Look for the word "disabled" in the entries and copy every line where it shows up.

Stored items
=== Section Start ===
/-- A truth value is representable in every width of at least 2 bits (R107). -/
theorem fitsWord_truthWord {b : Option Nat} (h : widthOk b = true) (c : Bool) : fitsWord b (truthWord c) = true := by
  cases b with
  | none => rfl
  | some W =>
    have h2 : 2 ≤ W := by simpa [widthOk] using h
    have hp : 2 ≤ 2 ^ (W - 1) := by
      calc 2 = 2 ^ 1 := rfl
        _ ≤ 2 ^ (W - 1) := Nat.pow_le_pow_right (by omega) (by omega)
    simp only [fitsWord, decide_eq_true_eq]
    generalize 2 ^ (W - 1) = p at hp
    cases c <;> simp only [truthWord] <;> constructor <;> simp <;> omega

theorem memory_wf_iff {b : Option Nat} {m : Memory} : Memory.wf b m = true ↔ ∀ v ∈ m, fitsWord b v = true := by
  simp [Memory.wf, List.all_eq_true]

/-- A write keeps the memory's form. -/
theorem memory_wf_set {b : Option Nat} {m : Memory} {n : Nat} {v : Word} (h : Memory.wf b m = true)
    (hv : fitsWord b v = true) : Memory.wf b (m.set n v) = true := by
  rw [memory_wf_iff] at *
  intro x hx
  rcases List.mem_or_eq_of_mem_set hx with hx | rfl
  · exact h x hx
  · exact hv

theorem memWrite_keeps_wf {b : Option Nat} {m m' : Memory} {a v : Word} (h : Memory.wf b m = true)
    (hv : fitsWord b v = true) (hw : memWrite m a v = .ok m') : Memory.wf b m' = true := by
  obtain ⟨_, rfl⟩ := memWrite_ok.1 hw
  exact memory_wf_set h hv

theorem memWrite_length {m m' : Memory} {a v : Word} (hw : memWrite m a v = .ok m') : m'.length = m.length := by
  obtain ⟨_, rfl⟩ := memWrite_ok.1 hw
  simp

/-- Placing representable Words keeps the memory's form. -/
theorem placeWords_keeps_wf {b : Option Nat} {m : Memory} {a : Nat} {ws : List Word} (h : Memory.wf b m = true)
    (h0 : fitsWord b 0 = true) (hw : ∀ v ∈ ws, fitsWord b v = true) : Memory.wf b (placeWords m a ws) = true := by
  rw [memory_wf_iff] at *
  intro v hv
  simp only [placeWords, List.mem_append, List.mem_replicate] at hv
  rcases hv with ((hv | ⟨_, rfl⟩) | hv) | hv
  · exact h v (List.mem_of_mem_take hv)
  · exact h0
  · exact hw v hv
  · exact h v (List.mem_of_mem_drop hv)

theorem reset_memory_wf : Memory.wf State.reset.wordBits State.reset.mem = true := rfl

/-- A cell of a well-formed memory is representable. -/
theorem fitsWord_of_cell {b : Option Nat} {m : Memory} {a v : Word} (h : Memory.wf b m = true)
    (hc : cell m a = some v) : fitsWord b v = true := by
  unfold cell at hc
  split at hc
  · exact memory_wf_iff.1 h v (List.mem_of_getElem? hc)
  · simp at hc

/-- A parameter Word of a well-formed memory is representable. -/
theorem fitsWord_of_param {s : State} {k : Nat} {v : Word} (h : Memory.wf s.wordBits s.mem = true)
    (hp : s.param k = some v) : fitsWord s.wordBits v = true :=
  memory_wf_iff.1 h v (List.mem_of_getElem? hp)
=== Section End ===
=== Section Start ===
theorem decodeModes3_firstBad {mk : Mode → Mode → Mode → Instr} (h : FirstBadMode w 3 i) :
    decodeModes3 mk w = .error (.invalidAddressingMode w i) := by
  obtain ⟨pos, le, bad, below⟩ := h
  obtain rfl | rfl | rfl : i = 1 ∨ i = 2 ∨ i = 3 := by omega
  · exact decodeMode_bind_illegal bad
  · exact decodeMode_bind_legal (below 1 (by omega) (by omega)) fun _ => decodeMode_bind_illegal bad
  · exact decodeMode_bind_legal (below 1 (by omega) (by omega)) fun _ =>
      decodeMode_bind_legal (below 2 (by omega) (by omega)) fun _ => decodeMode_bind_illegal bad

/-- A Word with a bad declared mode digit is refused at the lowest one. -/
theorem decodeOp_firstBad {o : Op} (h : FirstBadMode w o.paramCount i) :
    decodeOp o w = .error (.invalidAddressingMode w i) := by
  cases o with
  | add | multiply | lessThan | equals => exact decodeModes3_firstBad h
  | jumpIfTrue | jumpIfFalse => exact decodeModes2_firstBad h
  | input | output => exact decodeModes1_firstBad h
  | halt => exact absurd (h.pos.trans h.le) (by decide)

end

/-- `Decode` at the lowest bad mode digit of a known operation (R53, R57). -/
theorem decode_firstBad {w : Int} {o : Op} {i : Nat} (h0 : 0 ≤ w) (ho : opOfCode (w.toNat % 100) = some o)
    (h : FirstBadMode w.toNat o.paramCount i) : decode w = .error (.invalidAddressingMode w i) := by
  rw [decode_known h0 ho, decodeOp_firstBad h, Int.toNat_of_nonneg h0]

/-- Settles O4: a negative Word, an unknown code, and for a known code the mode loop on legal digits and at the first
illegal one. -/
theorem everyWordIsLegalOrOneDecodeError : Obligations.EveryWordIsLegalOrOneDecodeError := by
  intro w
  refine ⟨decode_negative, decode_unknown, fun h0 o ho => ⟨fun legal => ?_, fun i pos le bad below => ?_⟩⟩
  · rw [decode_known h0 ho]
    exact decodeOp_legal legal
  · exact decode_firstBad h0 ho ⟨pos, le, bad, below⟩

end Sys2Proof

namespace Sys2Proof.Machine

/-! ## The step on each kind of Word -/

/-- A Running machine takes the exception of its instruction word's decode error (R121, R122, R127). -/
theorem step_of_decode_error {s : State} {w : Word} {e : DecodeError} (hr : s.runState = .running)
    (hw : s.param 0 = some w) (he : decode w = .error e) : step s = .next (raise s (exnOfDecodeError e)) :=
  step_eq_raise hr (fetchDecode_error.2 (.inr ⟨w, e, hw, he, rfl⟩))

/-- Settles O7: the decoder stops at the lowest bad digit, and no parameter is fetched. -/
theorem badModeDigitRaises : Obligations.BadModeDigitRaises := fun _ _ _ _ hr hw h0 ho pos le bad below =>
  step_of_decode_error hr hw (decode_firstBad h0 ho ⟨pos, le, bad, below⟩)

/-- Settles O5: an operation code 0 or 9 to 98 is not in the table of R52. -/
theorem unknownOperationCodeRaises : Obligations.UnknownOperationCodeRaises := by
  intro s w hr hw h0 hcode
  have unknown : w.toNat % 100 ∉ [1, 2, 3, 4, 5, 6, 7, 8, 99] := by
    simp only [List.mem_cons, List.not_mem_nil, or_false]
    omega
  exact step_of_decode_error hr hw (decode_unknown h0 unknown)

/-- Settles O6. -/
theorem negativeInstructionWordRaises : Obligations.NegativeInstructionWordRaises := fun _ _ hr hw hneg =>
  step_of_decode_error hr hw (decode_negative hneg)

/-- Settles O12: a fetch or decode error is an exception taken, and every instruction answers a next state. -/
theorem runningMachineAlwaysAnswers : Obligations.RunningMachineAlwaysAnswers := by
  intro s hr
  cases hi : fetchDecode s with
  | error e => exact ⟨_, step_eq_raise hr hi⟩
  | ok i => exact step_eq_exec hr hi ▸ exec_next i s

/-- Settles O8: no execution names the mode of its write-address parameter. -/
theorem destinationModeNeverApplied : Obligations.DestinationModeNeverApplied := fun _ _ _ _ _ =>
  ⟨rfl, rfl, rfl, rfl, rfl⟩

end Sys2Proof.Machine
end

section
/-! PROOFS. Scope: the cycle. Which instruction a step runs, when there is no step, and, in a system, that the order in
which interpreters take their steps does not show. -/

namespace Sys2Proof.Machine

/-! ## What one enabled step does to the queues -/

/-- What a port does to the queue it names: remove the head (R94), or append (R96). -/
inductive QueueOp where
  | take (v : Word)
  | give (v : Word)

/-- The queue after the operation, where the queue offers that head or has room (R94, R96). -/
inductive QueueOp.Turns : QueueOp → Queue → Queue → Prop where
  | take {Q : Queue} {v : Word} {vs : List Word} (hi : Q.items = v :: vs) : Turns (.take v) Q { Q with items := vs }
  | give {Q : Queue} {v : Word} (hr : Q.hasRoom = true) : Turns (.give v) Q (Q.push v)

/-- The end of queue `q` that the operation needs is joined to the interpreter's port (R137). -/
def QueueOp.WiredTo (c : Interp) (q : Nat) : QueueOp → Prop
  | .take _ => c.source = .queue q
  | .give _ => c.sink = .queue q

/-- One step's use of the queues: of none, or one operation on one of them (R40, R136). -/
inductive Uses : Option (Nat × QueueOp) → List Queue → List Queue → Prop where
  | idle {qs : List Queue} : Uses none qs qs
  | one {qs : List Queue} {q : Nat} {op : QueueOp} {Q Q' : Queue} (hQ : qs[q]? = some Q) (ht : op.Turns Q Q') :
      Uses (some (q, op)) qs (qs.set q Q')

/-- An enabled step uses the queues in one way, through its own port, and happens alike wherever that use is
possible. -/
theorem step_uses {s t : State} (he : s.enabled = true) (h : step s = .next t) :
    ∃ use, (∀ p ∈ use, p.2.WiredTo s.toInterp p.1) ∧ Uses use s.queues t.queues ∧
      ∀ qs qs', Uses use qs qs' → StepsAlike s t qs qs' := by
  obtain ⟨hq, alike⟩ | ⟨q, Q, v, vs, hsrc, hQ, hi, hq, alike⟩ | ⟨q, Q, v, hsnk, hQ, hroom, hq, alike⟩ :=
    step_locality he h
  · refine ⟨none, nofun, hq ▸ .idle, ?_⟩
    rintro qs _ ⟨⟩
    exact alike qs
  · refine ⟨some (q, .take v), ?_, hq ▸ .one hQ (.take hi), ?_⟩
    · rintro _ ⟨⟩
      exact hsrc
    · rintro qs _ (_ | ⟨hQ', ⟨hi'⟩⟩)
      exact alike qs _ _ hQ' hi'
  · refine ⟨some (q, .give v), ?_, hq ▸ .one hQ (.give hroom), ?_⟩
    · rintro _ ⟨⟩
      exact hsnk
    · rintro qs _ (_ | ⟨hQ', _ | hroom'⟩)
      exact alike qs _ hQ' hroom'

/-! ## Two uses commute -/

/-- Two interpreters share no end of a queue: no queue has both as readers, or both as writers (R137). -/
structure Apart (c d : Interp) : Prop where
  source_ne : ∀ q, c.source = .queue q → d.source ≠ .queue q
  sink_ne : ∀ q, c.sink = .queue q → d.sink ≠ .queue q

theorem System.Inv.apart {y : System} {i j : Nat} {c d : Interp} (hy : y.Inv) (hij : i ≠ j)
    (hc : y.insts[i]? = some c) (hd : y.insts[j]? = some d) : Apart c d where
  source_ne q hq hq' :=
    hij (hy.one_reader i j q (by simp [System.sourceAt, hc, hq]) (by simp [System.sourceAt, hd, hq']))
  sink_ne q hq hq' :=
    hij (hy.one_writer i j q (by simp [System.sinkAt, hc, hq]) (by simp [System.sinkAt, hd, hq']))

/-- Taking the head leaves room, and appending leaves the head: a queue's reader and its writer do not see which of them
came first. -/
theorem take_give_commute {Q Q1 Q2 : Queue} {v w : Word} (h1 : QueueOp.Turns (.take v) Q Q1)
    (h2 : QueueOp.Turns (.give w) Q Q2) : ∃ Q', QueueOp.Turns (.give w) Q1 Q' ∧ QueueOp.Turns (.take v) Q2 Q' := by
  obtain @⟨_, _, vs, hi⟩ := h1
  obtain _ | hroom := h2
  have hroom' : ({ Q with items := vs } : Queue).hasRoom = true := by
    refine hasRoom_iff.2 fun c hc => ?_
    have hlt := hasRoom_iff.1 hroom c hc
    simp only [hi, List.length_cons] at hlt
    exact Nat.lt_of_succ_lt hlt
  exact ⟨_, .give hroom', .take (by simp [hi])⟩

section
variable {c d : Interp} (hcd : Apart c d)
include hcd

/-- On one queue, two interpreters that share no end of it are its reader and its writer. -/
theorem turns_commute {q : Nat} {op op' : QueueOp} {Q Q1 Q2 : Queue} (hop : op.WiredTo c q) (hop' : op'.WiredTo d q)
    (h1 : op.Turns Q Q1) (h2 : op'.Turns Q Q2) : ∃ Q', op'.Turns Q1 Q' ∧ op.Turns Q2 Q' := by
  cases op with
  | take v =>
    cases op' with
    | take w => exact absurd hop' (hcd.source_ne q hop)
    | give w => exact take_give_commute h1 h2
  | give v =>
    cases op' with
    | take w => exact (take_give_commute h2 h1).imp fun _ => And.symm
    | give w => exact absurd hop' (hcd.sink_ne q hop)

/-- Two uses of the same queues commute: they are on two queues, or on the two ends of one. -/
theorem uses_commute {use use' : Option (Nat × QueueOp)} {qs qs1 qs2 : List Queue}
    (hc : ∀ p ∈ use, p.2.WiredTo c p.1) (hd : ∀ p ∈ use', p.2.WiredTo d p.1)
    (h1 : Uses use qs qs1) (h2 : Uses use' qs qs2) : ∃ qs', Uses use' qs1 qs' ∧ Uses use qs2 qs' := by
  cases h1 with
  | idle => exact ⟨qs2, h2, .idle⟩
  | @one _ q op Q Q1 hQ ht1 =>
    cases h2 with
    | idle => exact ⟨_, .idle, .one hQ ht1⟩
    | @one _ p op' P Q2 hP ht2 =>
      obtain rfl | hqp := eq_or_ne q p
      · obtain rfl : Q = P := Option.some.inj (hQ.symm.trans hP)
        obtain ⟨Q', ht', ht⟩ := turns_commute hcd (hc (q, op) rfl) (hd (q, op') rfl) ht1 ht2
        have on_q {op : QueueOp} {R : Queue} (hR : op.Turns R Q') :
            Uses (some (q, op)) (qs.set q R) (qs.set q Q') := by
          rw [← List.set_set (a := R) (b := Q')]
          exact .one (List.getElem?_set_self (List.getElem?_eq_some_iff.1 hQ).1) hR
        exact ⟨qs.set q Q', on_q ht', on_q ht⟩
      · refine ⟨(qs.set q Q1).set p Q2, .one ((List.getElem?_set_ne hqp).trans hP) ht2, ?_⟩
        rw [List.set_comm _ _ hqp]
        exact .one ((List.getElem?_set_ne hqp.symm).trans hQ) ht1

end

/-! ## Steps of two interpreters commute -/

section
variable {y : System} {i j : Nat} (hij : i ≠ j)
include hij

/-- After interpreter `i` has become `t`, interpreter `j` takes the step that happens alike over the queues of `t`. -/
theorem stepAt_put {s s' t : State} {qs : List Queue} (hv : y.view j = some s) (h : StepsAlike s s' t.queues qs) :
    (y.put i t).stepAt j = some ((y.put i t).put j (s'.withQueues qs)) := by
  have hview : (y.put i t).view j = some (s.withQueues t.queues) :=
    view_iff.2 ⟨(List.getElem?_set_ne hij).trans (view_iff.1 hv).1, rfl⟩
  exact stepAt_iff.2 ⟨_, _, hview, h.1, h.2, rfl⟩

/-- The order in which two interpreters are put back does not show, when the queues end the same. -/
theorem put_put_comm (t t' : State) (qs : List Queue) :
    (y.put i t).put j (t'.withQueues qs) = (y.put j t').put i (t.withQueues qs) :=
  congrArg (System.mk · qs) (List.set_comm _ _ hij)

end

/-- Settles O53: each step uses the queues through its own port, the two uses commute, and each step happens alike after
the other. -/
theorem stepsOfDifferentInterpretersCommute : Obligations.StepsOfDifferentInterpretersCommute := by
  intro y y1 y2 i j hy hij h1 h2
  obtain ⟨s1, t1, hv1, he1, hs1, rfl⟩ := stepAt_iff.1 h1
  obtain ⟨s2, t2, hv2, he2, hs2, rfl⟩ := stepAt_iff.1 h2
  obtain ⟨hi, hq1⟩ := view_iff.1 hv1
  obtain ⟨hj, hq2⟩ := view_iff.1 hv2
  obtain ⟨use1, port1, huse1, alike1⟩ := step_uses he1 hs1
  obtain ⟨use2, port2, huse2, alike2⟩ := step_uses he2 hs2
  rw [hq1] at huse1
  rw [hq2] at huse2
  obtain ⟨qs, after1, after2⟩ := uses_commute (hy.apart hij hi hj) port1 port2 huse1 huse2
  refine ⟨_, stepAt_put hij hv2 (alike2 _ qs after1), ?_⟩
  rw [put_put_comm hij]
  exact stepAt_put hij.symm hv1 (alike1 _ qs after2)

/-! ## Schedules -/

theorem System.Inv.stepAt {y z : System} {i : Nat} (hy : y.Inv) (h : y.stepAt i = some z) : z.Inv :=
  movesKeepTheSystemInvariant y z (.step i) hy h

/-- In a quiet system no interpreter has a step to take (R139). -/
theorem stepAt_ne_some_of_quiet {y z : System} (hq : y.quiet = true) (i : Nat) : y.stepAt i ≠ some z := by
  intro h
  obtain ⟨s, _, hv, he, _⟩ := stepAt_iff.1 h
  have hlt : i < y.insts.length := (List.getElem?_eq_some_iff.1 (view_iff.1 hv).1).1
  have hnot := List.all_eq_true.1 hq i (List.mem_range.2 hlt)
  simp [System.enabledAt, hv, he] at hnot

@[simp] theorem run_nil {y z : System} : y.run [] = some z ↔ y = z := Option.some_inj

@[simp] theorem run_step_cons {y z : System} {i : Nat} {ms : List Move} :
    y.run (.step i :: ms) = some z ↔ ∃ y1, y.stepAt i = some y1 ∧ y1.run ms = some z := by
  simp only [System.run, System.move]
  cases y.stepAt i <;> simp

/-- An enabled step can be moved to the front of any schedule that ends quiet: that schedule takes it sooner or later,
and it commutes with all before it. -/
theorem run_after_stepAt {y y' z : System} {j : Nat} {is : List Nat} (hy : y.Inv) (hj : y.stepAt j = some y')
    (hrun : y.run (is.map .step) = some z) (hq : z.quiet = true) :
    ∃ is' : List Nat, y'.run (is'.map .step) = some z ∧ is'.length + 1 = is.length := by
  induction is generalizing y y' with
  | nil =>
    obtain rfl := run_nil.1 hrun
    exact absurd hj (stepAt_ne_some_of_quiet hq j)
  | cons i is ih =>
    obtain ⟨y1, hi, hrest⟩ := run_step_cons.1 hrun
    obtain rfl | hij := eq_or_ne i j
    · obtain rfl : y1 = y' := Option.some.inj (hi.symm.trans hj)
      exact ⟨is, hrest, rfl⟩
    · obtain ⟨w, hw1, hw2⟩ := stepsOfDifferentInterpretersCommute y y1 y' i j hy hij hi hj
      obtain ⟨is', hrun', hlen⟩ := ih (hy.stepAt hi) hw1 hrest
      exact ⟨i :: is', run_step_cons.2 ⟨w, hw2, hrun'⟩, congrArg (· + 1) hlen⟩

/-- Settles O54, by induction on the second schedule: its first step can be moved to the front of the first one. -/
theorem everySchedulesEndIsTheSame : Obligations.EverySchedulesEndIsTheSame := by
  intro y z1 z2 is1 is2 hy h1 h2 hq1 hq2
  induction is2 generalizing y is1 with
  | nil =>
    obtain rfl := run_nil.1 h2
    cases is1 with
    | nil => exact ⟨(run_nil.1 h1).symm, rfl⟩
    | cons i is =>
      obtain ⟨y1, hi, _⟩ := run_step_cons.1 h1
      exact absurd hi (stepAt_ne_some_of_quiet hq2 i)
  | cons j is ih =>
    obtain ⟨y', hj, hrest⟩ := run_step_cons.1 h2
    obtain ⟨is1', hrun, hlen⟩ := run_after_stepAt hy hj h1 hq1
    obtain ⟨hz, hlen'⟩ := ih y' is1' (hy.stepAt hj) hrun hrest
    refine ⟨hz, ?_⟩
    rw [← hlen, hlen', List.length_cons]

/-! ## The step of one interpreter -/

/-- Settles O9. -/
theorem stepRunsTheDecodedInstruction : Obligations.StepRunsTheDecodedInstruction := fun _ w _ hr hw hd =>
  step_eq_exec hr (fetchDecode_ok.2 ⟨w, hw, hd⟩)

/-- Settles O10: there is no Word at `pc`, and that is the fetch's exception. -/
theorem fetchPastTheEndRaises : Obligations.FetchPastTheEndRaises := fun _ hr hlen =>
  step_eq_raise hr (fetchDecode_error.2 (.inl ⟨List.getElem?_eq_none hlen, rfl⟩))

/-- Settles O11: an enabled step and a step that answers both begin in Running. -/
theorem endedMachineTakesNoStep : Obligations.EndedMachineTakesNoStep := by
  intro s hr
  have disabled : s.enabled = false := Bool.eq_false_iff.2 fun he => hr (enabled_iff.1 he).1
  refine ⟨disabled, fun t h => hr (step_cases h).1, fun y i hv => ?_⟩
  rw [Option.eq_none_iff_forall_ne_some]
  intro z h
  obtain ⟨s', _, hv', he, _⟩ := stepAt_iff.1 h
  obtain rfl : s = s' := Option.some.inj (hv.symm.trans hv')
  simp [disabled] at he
=== Section End ===
→ **EXPECTED OUTPUT**
  have disabled : s.enabled = false := Bool.eq_false_iff.2 fun he => hr (enabled_iff.1 he).1
  refine ⟨disabled, fun t h => hr (step_cases h).1, fun y i hv => ?_⟩
  simp [disabled] at he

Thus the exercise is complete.